Wednesday

it seems that i cannot stop myself from writing. for the past 3 hours, i have been filling up the pages of my journal. i wish this writing were going towards sometinhg useful, like my book. instead, i'm just going on tirades against the contagious stupidity foating all around me.

my mother is tearing me down, one insult at a time. i can't see how she can constantly be speaking the way she does, and still believe that she has any semblance of intellegence in her body. we fight about everything. she thinks that i am a fuck up because i don't want to be what she thinks i should. it's always the same old song

everywhere i go. i get stranded, rivaled, i hear words i never heard in the bible...

i am trying to figure out a way to do this sort of benefit show for my schooling. it would entail a lot of design work, and a lot of rich people wanting to send an ambitious girl off to college. the thing is, i have to front the initial cost. and of course, there's always the possibility of it just failing miserably.

that's the spirit!

i really want to prove to people (aka my mother) that i'm not a fuck up. by no means am i a fuck up. it's just hard to keep your head up when people are pressuring you from all sides to become the successful corporate drone they all want you to be.

fuck that. i want to be a writer. i want to slap people in the mouth with my words. is that wanting too much? of course not! the thing about writing is that noone respects a writer. they think we're all lazy sons of bitches who will do anything to get out of having a real job. i think it's quite contrary to what we're really about.

being a writer consumes your entire being. you eat, sleep and breathe words at an alarming rate. people who do not suffer from this infliction cannot possibly understand. when your mind is constantly in motion (no matter how trivial that motion may seem to someone on the outside), it takes a toll on you. a lot of writers may not be considered as friendly or warm as you might like. can people not consider that any spared emotion must go into the work? even one ounce of misdirected passon can compromise a writer's entire goal. you fall in love with ideals and characters and setting and climax and all the parts that make a story. your life is that story for as long as you are writing it.

jesus, i just made all that a lot clearer to myself. you are what you do. if you are a writer, then it's not uncommon to get carried away in the job. i just looked at my statistics on this site: i have written nearly twentyfivethousand words in this blog over the past 2 years. that's not even writing daily... not even weekly. i think it's safe to assume that i am cut out for this. i don't have any other practical skills. (none that satisfy me as thoroughly, anyhow)

jesus. i really get going, don't i? salinger would be rightly dissapointed.

Sunday

feeling incredibly prolific, i decided to continue my regularly scheduled tirade here.
(sorry chaps)

things are definitely in limbo. for the first time in my young life, everything could go wrong (and it just might.) this is the most estranged i have ever felt in my entire life. every time i try to explain my intentions to the many questioners, it all comes out in a jumble and smacks down in a nasty pile on the ground, spilling it's ineffectiveness all over my tennis shoes.

more wasted effort.

i keep finding myself a disappointment to everyone. there are all these unspoken expectations that people have (they assume i will succeed), and the pressure i am trying to slough off. i am not doing anything because i need a break. yes, i need a break from all of the assumptions.

there are so many things i would love to do, but there isn't anyone out there who i feel knows me well enough to do them with me (with the occasional exception, and i think it's unfair to name names in this case). everyone is so busy being melodramatic (i know, this is really melodramatic, but the internet is the only way you can get people to listen to you without interruption).

i looked out the window to see the moon, and the man in the apartment across the street was staring in at me. i feel slightly startled. i'm sure he was equally surprised to see such a young, curious face staring his way too. what an experience. maybe he'd make a good friend.

Monday

college

I did this thing everyone's been doing lately called college.

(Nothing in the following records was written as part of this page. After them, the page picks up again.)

-- ==== Sys2Proof/Certificates/Slice0/Obligations.lean ====
section
/-! DEFINITION. The statements for the provers. Each docstring names the rule of spec/ it formalises. -/

open Sys2Proof Sys2Proof.Machine

/-! ## Encodings -/

/-- R61: each word of the opcode map, written out bit by bit, decodes to its operation. -/
def Obligations.WrittenOutWordsDecode : Prop :=
  decode (.cmd 0b00000001) = .ok .encode ∧ decode (.cmd 0b00000010) = .ok .decode ∧
  decode (.phase 0b0001) = .ok .fcount ∧ decode (.phase 0b0010) = .ok .mkleaf ∧
  decode (.phase 0b0011) = .ok .tbuild ∧ decode (.phase 0b0100) = .ok .cgen ∧
  decode (.phase 0b0101) = .ok .bpack ∧ decode (.phase 0b0110) = .ok .ftser ∧
  decode (.phase 0b0111) = .ok .ftdes ∧ decode (.phase 0b1000) = .ok .bunpk ∧
  decode (.phase 0b1001) = .ok .twalk

/-- R60, R61: decoding inverts encoding, every operation's word is well formed, and a word that decodes is the word of
the operation it decodes to. -/
def Obligations.DecodeInvertsEncode : Prop :=
  (∀ i : Instr, decode (encode i) = .ok i ∧ (encode i).wf = true) ∧
  ∀ (o : OpWord) (i : Instr), decode o = .ok i → encode i = o

/-- R62: every reserved value is rejected by name: `CMD.OP` 0x00 and 0x03..0xFF, a `CMD` write with a bit above bit 7,
`PHASE` 0 (IDLE) and 10..15. -/
def Obligations.ReservedWordsAreRejected : Prop :=
  (∀ op : BitVec 8, op ≠ 1 → op ≠ 2 → decodeCommand op = .error .reservedCommand) ∧
  (∀ v : BitVec 40, 256 ≤ v.toNat → decodeCmdWrite v = .error .reservedCommand) ∧
  decodePhase 0 = .error .idlePhase ∧
  ∀ ph : BitVec 4, 10 ≤ ph.toNat → decodePhase ph = .error .reservedPhase

/-! ## A step -/

/-- R11, R14, R122: a step runs the operation it decodes: from the value of the host's next `CMD` write, or from
`PHASE` when it is the core's turn. An idle core waits (R153).
The script that says who moves is the model's choice (notes/assumptions/1.md, 9.md). -/
def Obligations.StepRunsTheDecodedOperation : Prop :=
  (∀ (s : State) (rest : List HostEvent) (v : BitVec 40) (i : Instr),
    s.script = .txn (.wr 0 v) :: rest → decodeCmdWrite v = .ok i → step s = exec i (s.setScript rest)) ∧
  (∀ (s : State) (i : Instr), s.script = [] → decodePhase s.PHASE.code = .ok i → step s = exec i s) ∧
  (∀ (s : State) (rest : List HostEvent) (i : Instr),
    s.script = .yield :: rest → decodePhase s.PHASE.code = .ok i → step s = exec i (s.setScript rest)) ∧
  (∀ s : State, s.script = [] → s.PHASE = .idle → step s = .next s)

/-- R30, R160: what reset leaves. -/
def Obligations.ResetLeavesTheNamedRegistersZero : Prop :=
  State.reset.STATUS = 0 ∧ State.reset.ERR = 0 ∧ State.reset.IN_LEN = 0 ∧ State.reset.OUT_LEN = 0 ∧
  State.reset.PHASE = .idle ∧ (∀ a, State.reset.IN.read a = none) ∧ ∀ a, State.reset.OUT.read a = none

/-- R30, R160, R162: the platform's reset, whatever was running: the named registers are zero, no byte of a buffer has
a value, a running command is abandoned. The parameters and the rest of the script stay.
That it is an event of the script is the model's choice (notes/assumptions/19.md). -/
def Obligations.PlatformResetAbandonsTheCommand : Prop :=
  ∀ (s : State) (rest : List HostEvent), s.script = .reset :: rest →
    ∃ t, step s = .next t ∧ t.STATUS = 0 ∧ t.ERR = 0 ∧ t.IN_LEN = 0 ∧ t.OUT_LEN = 0 ∧ t.idle ∧
      (∀ a, t.IN.read a = none) ∧ (∀ a, t.OUT.read a = none) ∧ t.cfg = s.cfg ∧ t.script = rest ∧ t.replies = s.replies

/-! ## Invariants -/

/-- The two invariants hold at reset. -/
def Obligations.InvariantsHoldAtReset : Prop := State.reset.sequencerInv ∧ State.reset.buffersInv

/-- R12 to R16, R120, R123, R146: the sequencer and the host registers agree after every step that begins in agreement. -/
def Obligations.EveryStepKeepsTheSequencerInvariant : Prop :=
  ∀ s t : State, s.sequencerInv → step s = .next t → t.sequencerInv

/-- R43, R48, R82, R110: the buffers stay in canonical form and within their capacities, and on an idle machine the bytes
of `OUT` below `OUT_LEN`, and no others, have a value; while ENCODE runs, `HLEN` is the header length of the present symbols
from MKLEAF on, and BPACK leaves no payload byte out. Which value the bytes have: `EncodeComputesTheContainer`,
`DecodeComputesTheData`.
That a byte can have no value is the model's form of "unspecified" (notes/assumptions/6.md). -/
def Obligations.EveryStepKeepsTheBuffersInvariant : Prop :=
  ∀ s t : State, s.sequencerInv → s.buffersInv → step s = .next t → t.buffersInv

/-- R26, R41: no operation writes `IN` or `IN_LEN`, nor anything outside the core. -/
def Obligations.NoOperationWritesTheInput : Prop :=
  ∀ (i : Instr) (s t : State), exec i s = .next t → s.sameOutside t

/-- R14, R52, R122: the core's turn hands over to the successor of R122, with the host registers (`STATUS`, `ERR`, `IN_LEN`,
`OUT_LEN`) as they were unless the command completes; or it enters an error. -/
def Obligations.PhasesFollowTheSuccessorTable : Prop :=
  ∀ s t : State, s.PHASE ≠ .idle → s.PHASE.occursIn s.MODE = true → coreTurn s = .next t →
    (Phase.mayFollow s.MODE s.PHASE t.PHASE = true ∧ t.MODE = s.MODE ∧ (t.PHASE ≠ .idle → s.sameRegisters t) ∧
      (t.PHASE = .idle → t.STATUS = statusDone ∧ t.ERR = 0)) ∨
    ∃ e, t = raiseError e s

/-- R51, R120, R150, R162: from acceptance to completion the host cannot influence a command: nothing it does but giving
the core its turn changes anything a command uses or leaves, and only a reset ends a command without a completion.
That the host can move between phases is the model's choice (notes/assumptions/9.md). -/
def Obligations.TheHostCannotInfluenceARunningCommand : Prop :=
  (∀ (s t : State) (e : HostEvent) (rest : List HostEvent), s.BUSY = true → s.script = e :: rest → e ≠ .yield → e ≠ .reset →
    step s = .next t →
    t.STATUS = s.STATUS ∧ t.ERR = s.ERR ∧ t.IN_LEN = s.IN_LEN ∧ t.OUT_LEN = s.OUT_LEN ∧ t.PHASE = s.PHASE ∧
      t.MODE = s.MODE ∧ t.work = s.work ∧ t.IN = s.IN ∧ t.OUT = s.OUT ∧ t.cfg = s.cfg) ∧
  ∀ s t : State, s.sequencerInv → s.BUSY = true → (∀ rest, s.script ≠ .reset :: rest) → step s = .next t →
    t.BUSY = true ∨ t.STATUS = statusDone ∨ t.STATUS = statusFailed

/-- R148, R153, R166: an idle machine keeps the result and the error of the last command until the host writes `CMD` or the
platform resets it; with nothing in the script it keeps everything. -/
def Obligations.AnIdleMachineKeepsTheResult : Prop :=
  ∀ s t : State, s.idle → (∀ v rest, s.script ≠ .txn (.wr 0 v) :: rest) → (∀ rest, s.script ≠ .reset :: rest) →
    step s = .next t →
    t.idle ∧ t.STATUS = s.STATUS ∧ t.ERR = s.ERR ∧ t.OUT_LEN = s.OUT_LEN ∧ t.OUT = s.OUT ∧ t.outDraw = s.outDraw ∧
      (s.script = [] → t = s)

/-- R140, R142, R81: which operation raises which error: a state that begins outside an error and ends in one carries the
code of one of the operation's own kinds.
R142 gives FTDES two kinds, `TruncatedHeader` and `InvalidEntryCount`, and gives `EmptyPayload` and `BadPadding` to DECODE's
checks between FTDES and MKLEAF: that FTDES's step makes these checks is the model's choice (notes/assumptions/10.md).
`EmptyInput` of FCOUNT is R81's case, which R142 leaves out. -/
def Obligations.EachErrorComesFromItsOwnOperation : Prop :=
  ∀ (i : Instr) (s t : State), s.STATUS ≠ statusFailed → exec i s = .next t → t.STATUS = statusFailed →
    match i with
    | .encode => t.ERR = errorCode .emptyInput
    | .decode => t.ERR = errorCode .tooShort
    | .fcount => t.ERR = errorCode .emptyInput
    | .ftdes  => t.ERR = errorCode .truncatedHeader ∨ t.ERR = errorCode .invalidEntryCount ∨
                  t.ERR = errorCode .emptyPayload ∨ t.ERR = errorCode .badPadding
    | .twalk  => t.ERR = errorCode .corruptTree
    | .mkleaf | .tbuild | .cgen | .bpack | .ftser | .bunpk => False

/-- R146: the error entry records the kind, and nothing else survives of the command; the input is unchanged. -/
def Obligations.ErrorEntryRecordsOnlyTheKind : Prop :=
  ∀ (e : ErrKind) (s : State),
    (raiseError e s).failedWith e ∧ s.sameOutside (raiseError e s) ∧ (raiseError e s).ERROR = true ∧
      (raiseError e s).DONE = true

/-! ## The commands -/

/-- R120, R121: ENCODE of a non-empty input, accepted: its effect on every field, and the first phase next.
That acceptance is a step of its own is the model's choice (notes/assumptions/9.md, 10.md); the draw counts are the model's own fields (22.md). -/
def Obligations.EncodeIsAccepted : Prop :=
  ∀ s : State, s.BUSY = false → s.IN_LEN ≠ 0 → s.IN_LEN.toNat ≤ s.cfg.inCap →
    exec .encode s = .next
      { s with
        MODE := .encode, work := { s.work with LEN := s.IN_LEN }, ERR := 0, OUT_LEN := 0, STATUS := 1,
        PHASE := .fcount, OUT := [], outDraw := s.draws, draws := s.draws + 1 }

/-- R120, R126: DECODE of at least 3 bytes, accepted: the padding byte is read, and the first phase is next.
The step is cut as in ENCODE (notes/assumptions/9.md, 10.md). -/
def Obligations.DecodeIsAccepted : Prop :=
  ∀ (s : State) (b : Byte), s.BUSY = false → 3 ≤ s.IN_LEN.toNat → s.IN_LEN.toNat ≤ s.cfg.inCap →
    s.IN.read 0 = some b →
    exec .decode s = .next
      { s with
        MODE := .decode, work := { s.work with LEN := s.IN_LEN, PADB := b }, ERR := 0, OUT_LEN := 0, STATUS := 1,
        PHASE := .ftdes, OUT := [], outDraw := s.draws, draws := s.draws + 1 }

It isn't so much a one-time thing, since it can last for years for some people. In my case, I think that college is only going to last a semester.
In college, I have found myself surrounded by new and exciting individuals caught in the flow of expectations. Even if they are already great people, they are strong pressed to conform to the societal standard of what “is,” whatever that means.
College is like a swimming pool full of rubber ducks and inflatable pool toys. It's not a place to do your own thing, but rather a place where all the pool toys conglomerate and pretend to be things that they aren't. Rather than just coming off as pool toys, they want to be categorized into groups, like beach ball, inflatable alligator, or those rings with animals attatched to the front. The fact of the matter is, no matter how you stretch it, they're still pool toys.
I've found myself pushed in this group called the honors program. I thought it would be a challenging program dedicated to the pursuit of knowledge on an in-depth, personal basis. In actuality, we are the same as the other students on campus, and in most cases, lack the ambition of much of the student body due to our self-absorbed natures and pretentions, things all risked for the pursuit of a degree with a few extra words. Cum laude, right?
I don't know if college is for everyone longterm, but I think it should definitely be tried. That's why it's a cultural event: people come here to gain experience that is crutial to their integration in the real world. Fresh out of high school, we come at the world with wide eyes and big hopes. After only a few weeks of the tedium that will be most of my classmates longterm reality, that initiative dissappears under thick blankets of snow and layers of winter clothing.
The clutter and bustling, trivial fights and limited resources are a microcosm of the reality that has been evading up thus far in our young lives. As skewed as they may seem, the consequences of this experience are shaping our identities, and very much determining our futures. That isn't to say people who don't go to college are not living in reality. They are simlpy taking the road less traveled to the same destination.
College is a place people go to make stupid mistakes and then, after it's all said and done, they tend to forever dwell in the nostalgia of the carpe diem happiness they experienced. I think I'd like to take that attitude with me when I leave here, but rather than just think about it, I'd like apply it to every waking moment of the life I'll live.